Minęły ponad trzy miesiące. Nadszedł koniec marca. Dzień wyprowadzki Isabel od Martina.
Przez ten okres obydwoje cierpieli nieświadomi tego, co czują wobec siebie. Mimo to nadal zachowywali się wobec siebie przyjaźnie. Spędzali razem wspólny czas.
Isabel otworzyła oczy.
— To ten dzień – pomyślała od razu. Wiedziała, że to będzie dla niej ciężki dzień. Przywiązała się do tego miejsca, do tego domu, do
Martina.
Podniosła się z łóżka i przetarła oczy.
— Już za parę godzin zniknę z jego życia – po raz kolejny odezwały się jej myśli.
Stanęły jej łzy w oczach.
— Nie – powiedziała twardo do siebie.
— Nie będę płakała. Płacz to oznaka słabości, a ja muszę być silna. Muszę, by móc żyć na nowo. Żeby zacząć nowe życie.
Zaczęła się ubierać. Następnie zeszła do kuchni i zaczęła robić śniadanie sobie i Martinowi, gdyż ten wizyty we wsi miał zacząć dopiero po południu.
W drzwiach kuchni pojawił się Martin. Miał na sobie tylko bokserki i koszulkę, w której zawsze spał. Uśmiechnął się.
Isabel zadrżała. Zawsze podniecał ją widok Martina.
Martin spojrzał na Isabel. Uśmiechnął się.

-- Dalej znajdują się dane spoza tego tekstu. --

-- ==== Sys2Proof/Laws/Admission.lean ====
section
/-! SUPPORT. What each operation of Admission keeps. -/

namespace Sys2Proof.Machine

set_option linter.unreachableTactic false
set_option linter.unusedTactic false

variable {P : State → Prop} {s : State}

theorem State.moveTask_keeps (u : Keeps [.cores, .blw] P) {a0 : Nat} {a1 : Nat} {a2 : RowTask} (k : P s) : P (State.moveTask a0 a1 a2 s) := by
  unfold State.moveTask
  repeat' (first
    | with_reducible assumption
    | (with_reducible refine u.mono ?_; decide)
    | (with_reducible refine State.modCore_keeps ?_ ?_)
    | (with_reducible refine State.modBay_keeps ?_ ?_)
    | (with_reducible refine State.modTask_keeps ?_ ?_)
    | (with_reducible refine ite_keeps ?_ ?_)
    | split
    | dsimp only [id])

theorem State.moveTasks_keeps (u : Keeps [.freeCtr, .dec, .cmp, .cores, .drm, .blw, .irc, .log, .grt] P) {a0 : Nat} {a1 : Nat} (k : P s) : P (State.moveTasks a0 a1 s) := by
  unfold State.moveTasks
  repeat' (first
    | with_reducible assumption
    | (with_reducible refine u.mono ?_; decide)
    | (intro _ h; exact h)
    | (intro h; exact h)
    | (intro _; rfl)
    | (with_reducible refine State.each_keeps (fun _ _ _ => ?_) ?_)
    | (with_reducible refine State.moveTask_keeps ?_ ?_)
    | (with_reducible refine State.dropCheck_keeps ?_ ?_)
    | (with_reducible refine ite_keeps ?_ ?_)
    | split
    | dsimp only [id])

theorem State.placeStream_keeps (u : Keeps [.freeCtr, .enc, .dec, .cmp, .cores, .drm, .blw, .irc, .log, .grt] P) {a0 : Placed} (k : P s) : P (State.placeStream a0 s) := by
  unfold State.placeStream
  repeat' (first
    | with_reducible assumption
    | (with_reducible refine u.mono ?_; decide)
    | (intro _ h; exact h)
    | (intro h; exact h)
    | (intro _; rfl)
    | (with_reducible refine State.modEncS_keeps ?_ ?_)
    | (with_reducible refine State.moveTasks_keeps ?_ ?_)
    | (with_reducible refine State.modDecS_keeps ?_ ?_)
    | (with_reducible refine State.limited_keeps ?_ (fun _ _ => ?_) ?_)
    | (with_reducible refine State.raiseP_keeps ?_ ?_)
    | (with_reducible refine ite_keeps ?_ ?_)
    | split
    | dsimp only [id])

theorem State.setRoles_keeps (u : Keeps [.cores] P) {a0 : Adm} (k : P s) : P (State.setRoles a0 s) := by
  unfold State.setRoles
  repeat' (first
    | with_reducible assumption
    | (with_reducible refine u.mono ?_; decide)
    | (with_reducible refine State.each_keeps (fun _ _ _ => ?_) ?_)
    | (with_reducible refine State.setRole_keeps ?_ ?_)
    | (with_reducible refine ite_keeps ?_ ?_)
    | split
    | dsimp only [id])

theorem State.shedStream_keeps (u : Keeps [.enc, .dec, .log] P) {a0 : Ask} (k : P s) : P (State.shedStream a0 s) := by
  unfold State.shedStream
  repeat' (first
    | with_reducible assumption
    | (with_reducible refine u.mono ?_; decide)
    | (with_reducible refine State.modEncS_keeps ?_ ?_)
    | (with_reducible refine State.modDecS_keeps ?_ ?_)
    | (with_reducible refine State.limited_keeps ?_ (fun _ _ => ?_) ?_)
    | (with_reducible refine State.raiseP_keeps ?_ ?_)
    | (with_reducible refine ite_keeps ?_ ?_)
    | split
    | dsimp only [id])

theorem State.setPart_keeps (u : Keeps [.blw] P) {a0 : Adm} {a1 : Nat} (k : P s) : P (State.setPart a0 a1 s) := by
  unfold State.setPart
  repeat' (first
    | with_reducible assumption
    | (with_reducible refine u.mono ?_; decide)
    | (with_reducible refine State.modPart_keeps ?_ ?_)
    | (with_reducible refine foldl_fst_keeps (fun _ _ _ => ?_) ?_)
    | (with_reducible refine foldl_keeps (fun _ _ _ => ?_) ?_)
    | (with_reducible refine ite_keeps ?_ ?_)
    | split
    | dsimp only [id])

theorem State.setStanding_keeps (u : Keeps [.blw] P) {a0 : Adm} (k : P s) : P (State.setStanding a0 s) := by
  unfold State.setStanding
  repeat' (first
    | with_reducible assumption
    | (with_reducible refine u.mono ?_; decide)
    | (with_reducible refine State.each_keeps (fun _ _ _ => ?_) ?_)
    | (with_reducible refine State.modRail_keeps ?_ ?_)
    | (with_reducible refine ite_keeps ?_ ?_)
    | split
    | dsimp only [id])

theorem State.runAdmission_keeps (u : Keeps [.freeCtr, .enc, .dec, .cmp, .cores, .drm, .blw, .irc, .log, .grt] P) (k : P s) : P (State.runAdmission s) := by
  unfold State.runAdmission
  repeat' (first
    | with_reducible assumption
    | (with_reducible refine u.mono ?_; decide)
    | (intro _ h; exact h)
    | (intro h; exact h)
    | (intro _; rfl)
    | (with_reducible refine State.setRoles_keeps ?_ ?_)
    | (with_reducible refine State.modBlw_keeps ?_ ?_)
    | (with_reducible refine State.each_keeps (fun _ _ _ => ?_) ?_)
    | (with_reducible refine State.shedStream_keeps ?_ ?_)
    | (with_reducible refine State.placeStream_keeps ?_ ?_)
    | (with_reducible refine State.setPart_keeps ?_ ?_)
    | (with_reducible refine State.setStanding_keeps ?_ ?_)
    | (with_reducible refine State.limited_keeps ?_ (fun _ _ => ?_) ?_)
    | (with_reducible refine State.raise_keeps ?_ ?_)
    | (with_reducible refine State.recheck_keeps ?_ ?_)
    | (with_reducible refine ite_keeps ?_ ?_)
    | split
    | dsimp only [id])

end Sys2Proof.Machine
end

— Wyglądamy jak stare dobre małżeństwo – pomyślał sobie obserwując Isabel przygotowującą śniadanie.
Nagle znieruchomiał.
— Boże. Dziś jest 31 marca. Dzień jej wyprowadzki. Ostatnia szansa, by jej powiedzieć, co do niej czuje. Ostatnią szansę
Isabel ukradkiem spoglądała na Martina. Widziała jak spoważniał. Zaniepokoiła się.
— Coś się stało? – spytała go.
— Nie Czemu tak sądzisz?
— Spoważniałeś. Pewnie zaniepokoiłeś się wizją, że już od jutra śniadania będziesz robił sobie sam.

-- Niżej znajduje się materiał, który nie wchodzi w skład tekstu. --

theorem State.dmaStartAll_keeps (u : Keeps [.tck] P) {a0 : List Nat} (k : P s) : P (State.dmaStartAll a0 s) := by
  unfold State.dmaStartAll
  repeat' (first
    | with_reducible assumption
    | (with_reducible refine u.mono ?_; decide)
    | (intro _ h; exact h)
    | (intro h; exact h)
    | (intro _; rfl)
    | (with_reducible refine State.dmaArbitrate_keeps ?_ ?_)
    | (with_reducible refine State.each_keeps (fun _ _ _ => ?_) ?_)
    | (with_reducible refine State.modDma_keeps ?_ ?_)
    | (with_reducible refine ite_keeps ?_ ?_)
    | split
    | dsimp only [id])

theorem execUartTxWrite_keeps (u : Keeps [.tck] P) {a0 : Sys2Proof.Word} (k : P s) : ∀ t, execUartTxWrite a0 s = .next t → P t := by
  intro t e
  injection e with e
  rw [← e]
  clear e
  repeat' (first
    | with_reducible assumption
    | (with_reducible refine u.mono ?_; decide)
    | (intro _ h; exact h)
    | (intro h; exact h)
    | (intro _; rfl)
    | (with_reducible refine nextOr_keeps (ok_keeps ?_) ?_)
    | (with_reducible refine State.modUart_keeps ?_ ?_)
    | (with_reducible refine ite_keeps ?_ ?_)
    | split
    | dsimp only [id])

theorem execUartStatusClear_keeps (u : Keeps [.tck] P) {a0 : Sys2Proof.Word} (k : P s) : ∀ t, execUartStatusClear a0 s = .next t → P t := by
  intro t e
  injection e with e
  rw [← e]
  clear e
  repeat' (first
    | with_reducible assumption
    | (with_reducible refine u.mono ?_; decide)
    | (intro _ h; exact h)
    | (intro h; exact h)
    | (intro _; rfl)
    | (with_reducible refine nextOr_keeps (ok_keeps ?_) ?_)
    | (with_reducible refine State.modUart_keeps ?_ ?_)
    | (with_reducible refine ite_keeps ?_ ?_)
    | split
    | dsimp only [id])

theorem State.logAppend_keeps (u : Keeps [.hq, .log] P) {a0 : LogEntry} (k : P s) : P (State.logAppend a0 s) := by
  unfold State.logAppend
  repeat' (first
    | with_reducible assumption
    | (with_reducible refine u.mono ?_; decide)
    | (intro _ h; exact h)
    | (intro h; exact h)
    | (intro _; rfl)
    | (with_reducible refine State.deliver_keeps ?_ ?_)
    | (with_reducible refine State.modLog_keeps ?_ ?_)
    | (with_reducible refine ite_keeps ?_ ?_)
    | split
    | dsimp only [id])

theorem State.logLost_keeps (u : Keeps [.hq, .log] P) (k : P s) : P (State.logLost s) := by
  unfold State.logLost
  repeat' (first
    | with_reducible assumption
    | (with_reducible refine u.mono ?_; decide)
    | (intro _ h; exact h)
    | (intro h; exact h)
    | (intro _; rfl)
    | (with_reducible refine State.limited_keeps ?_ (fun _ _ => ?_) ?_)
    | (with_reducible refine State.logAppend_keeps ?_ ?_)
    | (with_reducible refine State.modLog_keeps ?_ ?_)
    | (with_reducible refine ite_keeps ?_ ?_)
    | split
    | dsimp only [id])

theorem State.sampleTemp_keeps (u : Keeps [.tck, .log] P) {a0 : Nat} {a1 : ℤ} (k : P s) : P (State.sampleTemp a0 a1 s) := by
  unfold State.sampleTemp
  repeat' (first
    | with_reducible assumption
    | (with_reducible refine u.mono ?_; decide)
    | (intro _ h; exact h)
    | (intro h; exact h)
    | (intro _; rfl)
    | (with_reducible refine State.modTck_keeps ?_ ?_ ?_)
    | (with_reducible refine State.limited_keeps ?_ (fun _ _ => ?_) ?_)
    | (with_reducible refine State.raise_keeps ?_ ?_)
    | (with_reducible refine ite_keeps ?_ ?_)
    | split
    | dsimp only [id])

— Isabel. Wcale nie musisz wyjeżdżać
— Muszę. Tak obiecałam, a ja staram się dotrzymywać obietnic. Już jutro nie będziesz sobie zawracał głowy moją osobą.
— Isabel. Zrozum ja nie chcę, żebyś wyjeżdżała, ponieważ ja
— MARTIN!!! POMOCY!!! – usłyszeli głos mężczyzny, dobiegający sprzed domu.
Usłyszeli trzaśnięcie drzwi wejściowych.
Martin i Isabel pobiegli sprawdzić kto potrzebuje pomocy.
Ujrzeli mężczyznę koło czterdziestki z dwudniowym zarostem. Był mieszkańcem wsi.
— Tom?! Co się stało???
— Lawina. Ogromna lawina zeszła koło doliny św. Patryka. Były tam dzieci na wycieczce szkolnej. Znaleźli małego Robertsa. Przeżył, bo nie wysiadł z autobusu, ponieważ źle się czuł.
— Co z innymi?
— Jeszcze nikogo nie odkopali.
— Isabel przygotuj mi apteczkę. Poznajcie się. Tom Bring, Isabel Evans. Isabel to moja
gosposia.
Pobiegł na górę się ubrać. Minutę później był na dole. W tym samym czasie jego „gosposia” przygotowała jego kuferek ze sprzętem do pierwszej pomocy. Wzięła też wszystkie rolki bandaży znajdujące się w domu.
Gdy Martin był już na dole Isabel w tym czasie zdążyła znaleźć pięć kocy.
Pobiegli do samochodu.
— Isabel zostajesz w domu – powiedział Martin.
— Nie. Jadę z wami. Mogę się przydać.
— Nie ma mowy. Tam jest niebezpiecznie.
— Martin. Uwierz mi. Widziałam gorsze rzeczy niż lawina.
Tom spojrzał na nią zaskoczony.
Martin szybko zreflektował się.
— Wsiadaj. Jedziesz z nami.
Wydawało jej się, że to sen. Jechali tak szybko, aż się przeraził, że wypadną z trasy i spadną z urwiska.
Po 5 minutach dojechali na miejsce. W dolinie było 15 osób. Rodzice zaginionych dzieci. Pół doliny zasypane było białym śniegiem.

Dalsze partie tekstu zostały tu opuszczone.